DIRECTIONS. In the entries below, which lines run from the one containing "arbiter can change. -/" to the one containing "abbrev entryParts : List"? Copy exactly those lines, ends included, and no others.

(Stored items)

****************************************

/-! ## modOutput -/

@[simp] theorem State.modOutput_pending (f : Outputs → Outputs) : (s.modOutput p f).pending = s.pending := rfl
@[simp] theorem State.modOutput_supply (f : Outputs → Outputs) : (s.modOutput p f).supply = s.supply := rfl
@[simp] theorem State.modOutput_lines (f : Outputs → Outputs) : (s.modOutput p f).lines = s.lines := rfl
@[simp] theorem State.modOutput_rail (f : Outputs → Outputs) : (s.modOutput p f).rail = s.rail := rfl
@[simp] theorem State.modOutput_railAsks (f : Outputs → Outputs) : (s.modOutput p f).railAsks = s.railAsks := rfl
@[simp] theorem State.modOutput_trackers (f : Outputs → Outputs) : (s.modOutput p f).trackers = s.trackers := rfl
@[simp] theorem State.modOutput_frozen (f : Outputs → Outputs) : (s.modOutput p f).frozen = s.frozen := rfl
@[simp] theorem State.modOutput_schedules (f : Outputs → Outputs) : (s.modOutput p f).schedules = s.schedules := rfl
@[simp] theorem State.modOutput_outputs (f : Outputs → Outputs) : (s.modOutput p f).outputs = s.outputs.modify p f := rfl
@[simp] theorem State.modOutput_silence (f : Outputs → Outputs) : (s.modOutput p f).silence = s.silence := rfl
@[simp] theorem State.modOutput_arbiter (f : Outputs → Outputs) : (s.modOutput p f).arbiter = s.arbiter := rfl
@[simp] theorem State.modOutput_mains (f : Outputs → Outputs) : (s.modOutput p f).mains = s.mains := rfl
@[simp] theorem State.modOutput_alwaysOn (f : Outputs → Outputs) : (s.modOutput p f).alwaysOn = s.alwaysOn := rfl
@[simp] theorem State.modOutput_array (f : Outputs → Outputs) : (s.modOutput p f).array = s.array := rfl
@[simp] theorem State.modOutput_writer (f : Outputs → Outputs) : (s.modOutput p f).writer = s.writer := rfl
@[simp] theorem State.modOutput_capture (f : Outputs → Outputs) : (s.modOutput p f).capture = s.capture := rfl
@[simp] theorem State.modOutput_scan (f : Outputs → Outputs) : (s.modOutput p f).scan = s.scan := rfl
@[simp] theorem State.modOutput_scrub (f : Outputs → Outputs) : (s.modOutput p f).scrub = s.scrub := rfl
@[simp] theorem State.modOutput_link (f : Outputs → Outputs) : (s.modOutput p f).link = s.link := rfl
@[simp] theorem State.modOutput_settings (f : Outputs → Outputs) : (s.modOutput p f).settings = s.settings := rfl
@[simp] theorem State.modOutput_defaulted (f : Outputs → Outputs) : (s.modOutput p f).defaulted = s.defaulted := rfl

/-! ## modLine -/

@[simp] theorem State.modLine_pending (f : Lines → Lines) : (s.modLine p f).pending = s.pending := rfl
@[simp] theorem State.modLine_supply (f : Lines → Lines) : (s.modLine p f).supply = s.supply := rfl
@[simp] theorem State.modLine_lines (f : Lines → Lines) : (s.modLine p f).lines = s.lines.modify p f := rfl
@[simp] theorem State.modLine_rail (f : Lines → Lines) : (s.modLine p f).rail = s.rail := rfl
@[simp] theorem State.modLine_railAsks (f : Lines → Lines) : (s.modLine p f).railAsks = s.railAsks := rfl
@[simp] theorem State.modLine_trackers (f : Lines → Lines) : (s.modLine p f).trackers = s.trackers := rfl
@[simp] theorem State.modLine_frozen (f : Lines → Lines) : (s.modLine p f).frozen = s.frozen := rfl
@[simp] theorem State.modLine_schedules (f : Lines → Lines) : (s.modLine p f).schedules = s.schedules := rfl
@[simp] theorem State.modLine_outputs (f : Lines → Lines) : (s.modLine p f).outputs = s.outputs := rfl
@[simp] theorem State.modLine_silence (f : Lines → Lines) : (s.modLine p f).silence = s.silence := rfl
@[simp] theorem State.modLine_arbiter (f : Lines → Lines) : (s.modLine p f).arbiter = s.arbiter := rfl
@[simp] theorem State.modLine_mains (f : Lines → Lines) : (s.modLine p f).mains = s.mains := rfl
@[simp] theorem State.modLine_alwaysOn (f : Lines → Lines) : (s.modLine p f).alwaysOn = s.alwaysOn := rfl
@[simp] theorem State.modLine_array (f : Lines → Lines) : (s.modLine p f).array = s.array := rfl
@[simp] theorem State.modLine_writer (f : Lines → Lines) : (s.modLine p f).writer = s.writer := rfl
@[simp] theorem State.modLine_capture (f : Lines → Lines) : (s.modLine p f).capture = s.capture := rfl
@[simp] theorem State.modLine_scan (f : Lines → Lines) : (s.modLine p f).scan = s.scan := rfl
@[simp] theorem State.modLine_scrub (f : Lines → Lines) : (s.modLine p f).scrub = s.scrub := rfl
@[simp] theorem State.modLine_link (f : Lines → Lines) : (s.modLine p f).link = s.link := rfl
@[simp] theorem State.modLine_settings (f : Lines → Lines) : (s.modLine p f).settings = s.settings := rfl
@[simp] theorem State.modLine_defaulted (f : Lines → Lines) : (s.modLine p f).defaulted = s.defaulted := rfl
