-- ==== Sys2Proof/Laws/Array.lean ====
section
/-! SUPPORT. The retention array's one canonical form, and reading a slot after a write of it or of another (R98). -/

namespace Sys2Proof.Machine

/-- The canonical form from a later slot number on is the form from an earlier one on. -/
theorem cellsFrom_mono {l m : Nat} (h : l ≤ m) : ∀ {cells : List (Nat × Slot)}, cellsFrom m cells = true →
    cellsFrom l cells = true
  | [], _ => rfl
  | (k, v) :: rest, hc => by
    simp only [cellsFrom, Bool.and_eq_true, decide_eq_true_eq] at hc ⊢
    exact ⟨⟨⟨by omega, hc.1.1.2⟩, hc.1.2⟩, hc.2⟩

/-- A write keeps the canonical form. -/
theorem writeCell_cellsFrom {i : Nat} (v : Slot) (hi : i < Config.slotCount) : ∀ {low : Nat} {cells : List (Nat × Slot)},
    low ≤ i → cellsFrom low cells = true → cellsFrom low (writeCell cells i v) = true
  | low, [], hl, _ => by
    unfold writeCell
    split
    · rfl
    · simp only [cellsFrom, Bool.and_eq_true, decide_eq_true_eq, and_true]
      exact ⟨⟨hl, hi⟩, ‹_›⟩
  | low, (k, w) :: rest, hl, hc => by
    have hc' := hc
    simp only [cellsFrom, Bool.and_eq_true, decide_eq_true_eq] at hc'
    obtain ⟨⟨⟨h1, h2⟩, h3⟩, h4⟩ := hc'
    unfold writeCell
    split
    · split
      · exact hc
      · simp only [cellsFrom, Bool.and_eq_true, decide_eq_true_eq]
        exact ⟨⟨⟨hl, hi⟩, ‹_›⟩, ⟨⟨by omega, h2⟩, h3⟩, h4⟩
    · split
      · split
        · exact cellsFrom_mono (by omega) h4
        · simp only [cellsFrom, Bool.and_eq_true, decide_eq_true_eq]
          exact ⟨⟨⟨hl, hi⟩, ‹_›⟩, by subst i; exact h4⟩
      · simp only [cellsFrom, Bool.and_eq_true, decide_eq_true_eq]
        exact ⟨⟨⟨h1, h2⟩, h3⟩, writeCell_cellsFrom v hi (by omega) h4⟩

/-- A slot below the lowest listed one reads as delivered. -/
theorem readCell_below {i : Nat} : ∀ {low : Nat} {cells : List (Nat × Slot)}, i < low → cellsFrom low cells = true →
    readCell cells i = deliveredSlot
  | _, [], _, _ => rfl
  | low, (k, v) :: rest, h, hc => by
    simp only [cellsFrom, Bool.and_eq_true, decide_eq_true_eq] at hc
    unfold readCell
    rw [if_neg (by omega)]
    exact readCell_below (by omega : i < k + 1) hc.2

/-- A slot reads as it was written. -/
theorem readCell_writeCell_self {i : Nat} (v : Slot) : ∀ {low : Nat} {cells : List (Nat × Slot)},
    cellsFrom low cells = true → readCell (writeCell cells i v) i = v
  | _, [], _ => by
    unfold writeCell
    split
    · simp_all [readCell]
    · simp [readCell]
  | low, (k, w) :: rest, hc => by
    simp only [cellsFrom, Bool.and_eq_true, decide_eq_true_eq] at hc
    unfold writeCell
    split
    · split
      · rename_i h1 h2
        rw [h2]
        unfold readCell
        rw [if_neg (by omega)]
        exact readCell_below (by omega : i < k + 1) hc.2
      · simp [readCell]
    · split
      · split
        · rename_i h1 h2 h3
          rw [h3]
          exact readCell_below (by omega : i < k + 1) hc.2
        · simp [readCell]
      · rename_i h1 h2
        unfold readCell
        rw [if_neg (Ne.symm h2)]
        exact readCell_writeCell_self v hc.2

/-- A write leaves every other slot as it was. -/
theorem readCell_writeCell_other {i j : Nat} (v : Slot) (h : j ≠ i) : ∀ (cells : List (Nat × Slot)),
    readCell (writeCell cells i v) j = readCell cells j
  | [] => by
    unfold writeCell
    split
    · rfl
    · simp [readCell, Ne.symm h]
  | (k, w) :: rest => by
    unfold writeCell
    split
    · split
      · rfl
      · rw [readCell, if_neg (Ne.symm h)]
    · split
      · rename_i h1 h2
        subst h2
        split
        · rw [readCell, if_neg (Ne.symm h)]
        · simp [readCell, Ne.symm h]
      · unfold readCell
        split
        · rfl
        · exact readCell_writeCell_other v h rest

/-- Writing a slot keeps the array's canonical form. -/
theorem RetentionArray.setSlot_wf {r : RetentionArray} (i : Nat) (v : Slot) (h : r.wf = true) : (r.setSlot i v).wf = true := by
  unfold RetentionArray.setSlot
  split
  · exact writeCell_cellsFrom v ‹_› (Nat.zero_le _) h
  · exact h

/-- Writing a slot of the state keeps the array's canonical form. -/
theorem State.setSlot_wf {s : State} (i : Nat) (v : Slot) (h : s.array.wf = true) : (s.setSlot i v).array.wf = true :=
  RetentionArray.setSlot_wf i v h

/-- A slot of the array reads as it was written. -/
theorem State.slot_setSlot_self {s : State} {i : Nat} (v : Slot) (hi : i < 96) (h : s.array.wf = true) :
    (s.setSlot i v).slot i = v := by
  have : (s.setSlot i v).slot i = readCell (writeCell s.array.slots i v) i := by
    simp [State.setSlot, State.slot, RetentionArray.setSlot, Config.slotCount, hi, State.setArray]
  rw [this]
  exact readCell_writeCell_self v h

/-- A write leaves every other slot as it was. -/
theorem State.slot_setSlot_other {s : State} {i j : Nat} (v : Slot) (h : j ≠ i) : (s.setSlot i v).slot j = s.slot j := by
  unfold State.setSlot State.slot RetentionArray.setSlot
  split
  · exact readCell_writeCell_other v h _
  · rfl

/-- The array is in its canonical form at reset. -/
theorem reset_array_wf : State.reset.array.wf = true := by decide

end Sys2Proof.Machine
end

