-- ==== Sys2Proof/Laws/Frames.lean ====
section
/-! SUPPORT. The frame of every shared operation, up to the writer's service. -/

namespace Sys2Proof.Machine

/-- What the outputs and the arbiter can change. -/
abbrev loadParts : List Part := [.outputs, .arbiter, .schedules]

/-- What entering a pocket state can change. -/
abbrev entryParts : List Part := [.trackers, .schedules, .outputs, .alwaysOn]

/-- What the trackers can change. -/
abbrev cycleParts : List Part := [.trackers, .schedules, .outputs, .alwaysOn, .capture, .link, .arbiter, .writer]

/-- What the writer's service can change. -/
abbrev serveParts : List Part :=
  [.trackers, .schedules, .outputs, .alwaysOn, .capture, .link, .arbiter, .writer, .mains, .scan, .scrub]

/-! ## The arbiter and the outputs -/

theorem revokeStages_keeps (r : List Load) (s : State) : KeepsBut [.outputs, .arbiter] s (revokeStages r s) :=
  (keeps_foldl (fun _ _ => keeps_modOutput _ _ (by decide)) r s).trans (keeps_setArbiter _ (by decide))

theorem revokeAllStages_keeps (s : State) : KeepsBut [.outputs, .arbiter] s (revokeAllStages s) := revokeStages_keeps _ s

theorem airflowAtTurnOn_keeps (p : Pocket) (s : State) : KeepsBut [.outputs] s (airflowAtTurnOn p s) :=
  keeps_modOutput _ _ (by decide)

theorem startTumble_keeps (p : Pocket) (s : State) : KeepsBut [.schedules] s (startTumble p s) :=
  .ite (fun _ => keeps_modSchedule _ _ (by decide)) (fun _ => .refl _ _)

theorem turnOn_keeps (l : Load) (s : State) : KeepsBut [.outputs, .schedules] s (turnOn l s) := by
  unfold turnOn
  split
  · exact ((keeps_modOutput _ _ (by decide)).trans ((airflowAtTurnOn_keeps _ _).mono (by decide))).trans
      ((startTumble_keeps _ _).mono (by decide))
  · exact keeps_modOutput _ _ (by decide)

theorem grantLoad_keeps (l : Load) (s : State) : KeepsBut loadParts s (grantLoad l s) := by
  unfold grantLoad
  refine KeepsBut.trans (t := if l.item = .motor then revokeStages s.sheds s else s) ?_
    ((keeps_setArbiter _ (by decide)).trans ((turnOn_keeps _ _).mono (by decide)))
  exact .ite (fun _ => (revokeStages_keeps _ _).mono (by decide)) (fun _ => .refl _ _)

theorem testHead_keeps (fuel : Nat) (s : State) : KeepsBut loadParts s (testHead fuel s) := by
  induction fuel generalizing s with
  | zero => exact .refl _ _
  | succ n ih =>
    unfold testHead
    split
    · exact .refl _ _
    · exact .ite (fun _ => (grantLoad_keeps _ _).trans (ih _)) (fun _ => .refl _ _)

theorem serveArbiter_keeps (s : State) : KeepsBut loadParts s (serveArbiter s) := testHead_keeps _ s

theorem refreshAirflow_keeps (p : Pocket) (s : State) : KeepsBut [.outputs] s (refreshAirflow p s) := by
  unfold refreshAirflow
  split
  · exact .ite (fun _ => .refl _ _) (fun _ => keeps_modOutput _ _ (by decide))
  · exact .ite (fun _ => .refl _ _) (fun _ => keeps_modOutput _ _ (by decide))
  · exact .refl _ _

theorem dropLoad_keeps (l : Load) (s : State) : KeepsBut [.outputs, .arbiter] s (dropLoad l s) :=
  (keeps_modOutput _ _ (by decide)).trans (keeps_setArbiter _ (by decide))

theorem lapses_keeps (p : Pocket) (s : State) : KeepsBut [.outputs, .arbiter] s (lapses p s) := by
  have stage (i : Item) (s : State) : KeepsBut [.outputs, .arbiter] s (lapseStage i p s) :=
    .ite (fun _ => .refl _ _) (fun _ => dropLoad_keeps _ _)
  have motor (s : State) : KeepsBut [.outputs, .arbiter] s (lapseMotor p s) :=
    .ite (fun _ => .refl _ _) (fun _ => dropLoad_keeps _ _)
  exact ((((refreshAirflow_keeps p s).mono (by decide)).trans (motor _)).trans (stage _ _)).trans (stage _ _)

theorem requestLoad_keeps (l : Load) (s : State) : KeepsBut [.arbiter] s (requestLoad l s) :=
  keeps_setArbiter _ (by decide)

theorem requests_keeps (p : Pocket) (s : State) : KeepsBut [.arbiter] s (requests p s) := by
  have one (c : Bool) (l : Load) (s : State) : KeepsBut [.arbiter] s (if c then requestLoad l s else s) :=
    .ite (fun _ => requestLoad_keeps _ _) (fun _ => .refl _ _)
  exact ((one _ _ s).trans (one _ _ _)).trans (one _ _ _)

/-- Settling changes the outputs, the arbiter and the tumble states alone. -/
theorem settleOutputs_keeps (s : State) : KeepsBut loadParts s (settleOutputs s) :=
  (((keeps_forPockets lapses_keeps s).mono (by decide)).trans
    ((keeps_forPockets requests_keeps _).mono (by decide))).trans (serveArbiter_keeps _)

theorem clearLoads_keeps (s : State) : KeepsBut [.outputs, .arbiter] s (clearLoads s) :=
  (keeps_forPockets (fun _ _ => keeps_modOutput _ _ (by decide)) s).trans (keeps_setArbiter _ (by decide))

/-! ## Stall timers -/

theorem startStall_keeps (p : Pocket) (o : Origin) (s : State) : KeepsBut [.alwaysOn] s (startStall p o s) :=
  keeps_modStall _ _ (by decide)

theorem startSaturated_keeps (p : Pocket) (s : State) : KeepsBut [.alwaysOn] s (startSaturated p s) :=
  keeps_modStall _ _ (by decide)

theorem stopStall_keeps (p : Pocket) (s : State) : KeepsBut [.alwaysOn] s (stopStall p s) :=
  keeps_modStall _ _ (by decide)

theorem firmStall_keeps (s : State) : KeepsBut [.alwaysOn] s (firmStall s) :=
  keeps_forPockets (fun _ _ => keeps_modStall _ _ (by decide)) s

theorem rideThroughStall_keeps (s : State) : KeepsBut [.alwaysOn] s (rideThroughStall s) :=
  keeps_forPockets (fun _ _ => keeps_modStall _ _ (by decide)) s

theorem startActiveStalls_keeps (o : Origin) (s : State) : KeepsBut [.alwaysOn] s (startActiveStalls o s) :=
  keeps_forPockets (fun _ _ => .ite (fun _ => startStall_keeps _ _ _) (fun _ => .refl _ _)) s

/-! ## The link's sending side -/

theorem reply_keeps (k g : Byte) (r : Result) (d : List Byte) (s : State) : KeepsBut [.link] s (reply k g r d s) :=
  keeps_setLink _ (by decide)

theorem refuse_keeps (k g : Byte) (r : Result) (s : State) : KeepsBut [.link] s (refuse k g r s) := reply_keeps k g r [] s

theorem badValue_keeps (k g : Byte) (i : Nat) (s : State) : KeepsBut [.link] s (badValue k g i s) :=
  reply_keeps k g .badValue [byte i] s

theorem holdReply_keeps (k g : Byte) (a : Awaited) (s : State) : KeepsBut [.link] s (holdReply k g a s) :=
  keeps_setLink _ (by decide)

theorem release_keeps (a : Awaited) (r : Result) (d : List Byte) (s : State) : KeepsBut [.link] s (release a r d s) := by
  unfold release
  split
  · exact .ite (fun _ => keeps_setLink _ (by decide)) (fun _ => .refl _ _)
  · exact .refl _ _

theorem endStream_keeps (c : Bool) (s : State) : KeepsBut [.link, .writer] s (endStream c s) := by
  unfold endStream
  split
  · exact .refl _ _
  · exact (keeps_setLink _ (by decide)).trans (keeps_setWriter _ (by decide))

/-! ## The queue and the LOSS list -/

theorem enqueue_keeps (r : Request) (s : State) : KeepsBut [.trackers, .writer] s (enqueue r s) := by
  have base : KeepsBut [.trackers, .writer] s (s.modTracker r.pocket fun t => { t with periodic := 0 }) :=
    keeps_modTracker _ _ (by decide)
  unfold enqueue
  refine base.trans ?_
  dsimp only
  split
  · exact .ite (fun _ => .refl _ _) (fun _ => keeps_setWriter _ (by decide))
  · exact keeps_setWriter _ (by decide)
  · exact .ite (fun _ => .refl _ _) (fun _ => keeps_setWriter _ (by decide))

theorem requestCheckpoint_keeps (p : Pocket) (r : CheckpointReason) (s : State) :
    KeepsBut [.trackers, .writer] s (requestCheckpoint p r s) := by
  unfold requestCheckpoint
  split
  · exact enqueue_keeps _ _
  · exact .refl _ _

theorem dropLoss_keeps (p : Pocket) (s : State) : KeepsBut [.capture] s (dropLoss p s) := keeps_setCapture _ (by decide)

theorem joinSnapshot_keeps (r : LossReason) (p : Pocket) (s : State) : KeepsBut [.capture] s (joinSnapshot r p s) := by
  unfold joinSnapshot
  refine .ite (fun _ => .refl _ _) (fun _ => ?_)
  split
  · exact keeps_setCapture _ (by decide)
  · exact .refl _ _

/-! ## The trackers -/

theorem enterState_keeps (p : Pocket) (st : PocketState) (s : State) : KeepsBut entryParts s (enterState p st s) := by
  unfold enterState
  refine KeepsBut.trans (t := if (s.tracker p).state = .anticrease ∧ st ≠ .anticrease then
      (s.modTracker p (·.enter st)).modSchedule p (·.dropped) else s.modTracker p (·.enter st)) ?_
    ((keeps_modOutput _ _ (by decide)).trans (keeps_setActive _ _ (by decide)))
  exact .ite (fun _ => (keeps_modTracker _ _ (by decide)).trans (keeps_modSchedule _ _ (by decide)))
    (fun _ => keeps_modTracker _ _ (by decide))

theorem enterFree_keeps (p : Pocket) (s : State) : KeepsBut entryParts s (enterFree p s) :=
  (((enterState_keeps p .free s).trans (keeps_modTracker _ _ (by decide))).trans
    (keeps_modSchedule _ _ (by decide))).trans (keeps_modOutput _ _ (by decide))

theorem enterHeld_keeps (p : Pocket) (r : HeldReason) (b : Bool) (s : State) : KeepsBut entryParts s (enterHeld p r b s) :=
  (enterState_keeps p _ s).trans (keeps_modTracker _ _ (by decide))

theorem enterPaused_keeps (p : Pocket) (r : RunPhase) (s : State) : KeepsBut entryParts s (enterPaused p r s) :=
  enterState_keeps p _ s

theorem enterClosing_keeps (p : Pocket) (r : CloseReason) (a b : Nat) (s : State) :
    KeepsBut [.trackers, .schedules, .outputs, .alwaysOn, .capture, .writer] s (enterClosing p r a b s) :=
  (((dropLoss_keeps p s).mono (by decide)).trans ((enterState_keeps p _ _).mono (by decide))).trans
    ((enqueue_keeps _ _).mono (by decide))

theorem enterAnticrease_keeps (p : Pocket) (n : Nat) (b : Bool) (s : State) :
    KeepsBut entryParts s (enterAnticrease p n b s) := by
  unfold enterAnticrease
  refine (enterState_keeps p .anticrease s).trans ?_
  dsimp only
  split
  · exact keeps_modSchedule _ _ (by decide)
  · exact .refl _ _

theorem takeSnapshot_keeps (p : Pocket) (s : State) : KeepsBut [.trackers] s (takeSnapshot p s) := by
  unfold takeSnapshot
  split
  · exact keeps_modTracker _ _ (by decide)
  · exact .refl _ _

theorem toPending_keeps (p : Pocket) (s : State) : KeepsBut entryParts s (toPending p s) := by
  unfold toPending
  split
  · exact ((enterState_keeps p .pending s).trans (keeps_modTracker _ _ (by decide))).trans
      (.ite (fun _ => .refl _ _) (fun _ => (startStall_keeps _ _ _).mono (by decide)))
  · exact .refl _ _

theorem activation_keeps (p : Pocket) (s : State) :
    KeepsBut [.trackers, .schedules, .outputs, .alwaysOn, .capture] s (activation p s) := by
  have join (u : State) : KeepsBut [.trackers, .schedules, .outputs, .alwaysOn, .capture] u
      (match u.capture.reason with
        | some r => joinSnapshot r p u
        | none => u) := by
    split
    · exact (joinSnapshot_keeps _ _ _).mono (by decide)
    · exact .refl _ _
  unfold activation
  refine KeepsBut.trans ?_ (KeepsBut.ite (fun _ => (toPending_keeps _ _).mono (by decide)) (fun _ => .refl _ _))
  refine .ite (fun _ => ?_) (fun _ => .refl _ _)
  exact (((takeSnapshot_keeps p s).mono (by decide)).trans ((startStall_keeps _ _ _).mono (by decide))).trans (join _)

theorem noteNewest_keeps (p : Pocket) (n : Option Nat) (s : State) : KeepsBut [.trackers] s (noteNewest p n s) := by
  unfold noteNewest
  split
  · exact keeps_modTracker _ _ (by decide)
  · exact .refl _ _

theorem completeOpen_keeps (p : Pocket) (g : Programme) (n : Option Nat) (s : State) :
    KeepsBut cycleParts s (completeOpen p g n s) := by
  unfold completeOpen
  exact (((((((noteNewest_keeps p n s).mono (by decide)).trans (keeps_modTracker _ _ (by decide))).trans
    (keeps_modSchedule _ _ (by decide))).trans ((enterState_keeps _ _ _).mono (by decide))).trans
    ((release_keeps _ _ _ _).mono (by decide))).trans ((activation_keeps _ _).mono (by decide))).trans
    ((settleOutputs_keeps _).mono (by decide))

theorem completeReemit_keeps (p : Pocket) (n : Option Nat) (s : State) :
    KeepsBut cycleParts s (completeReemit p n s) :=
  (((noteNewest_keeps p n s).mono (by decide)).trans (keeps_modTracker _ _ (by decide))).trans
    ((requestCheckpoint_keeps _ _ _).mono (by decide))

****************************************

TASK ANSWER.
/-- What the outputs and the arbiter can change. -/
abbrev loadParts : List Part := [.outputs, .arbiter, .schedules]

/-- What entering a pocket state can change. -/
abbrev entryParts : List Part := [.trackers, .schedules, .outputs, .alwaysOn]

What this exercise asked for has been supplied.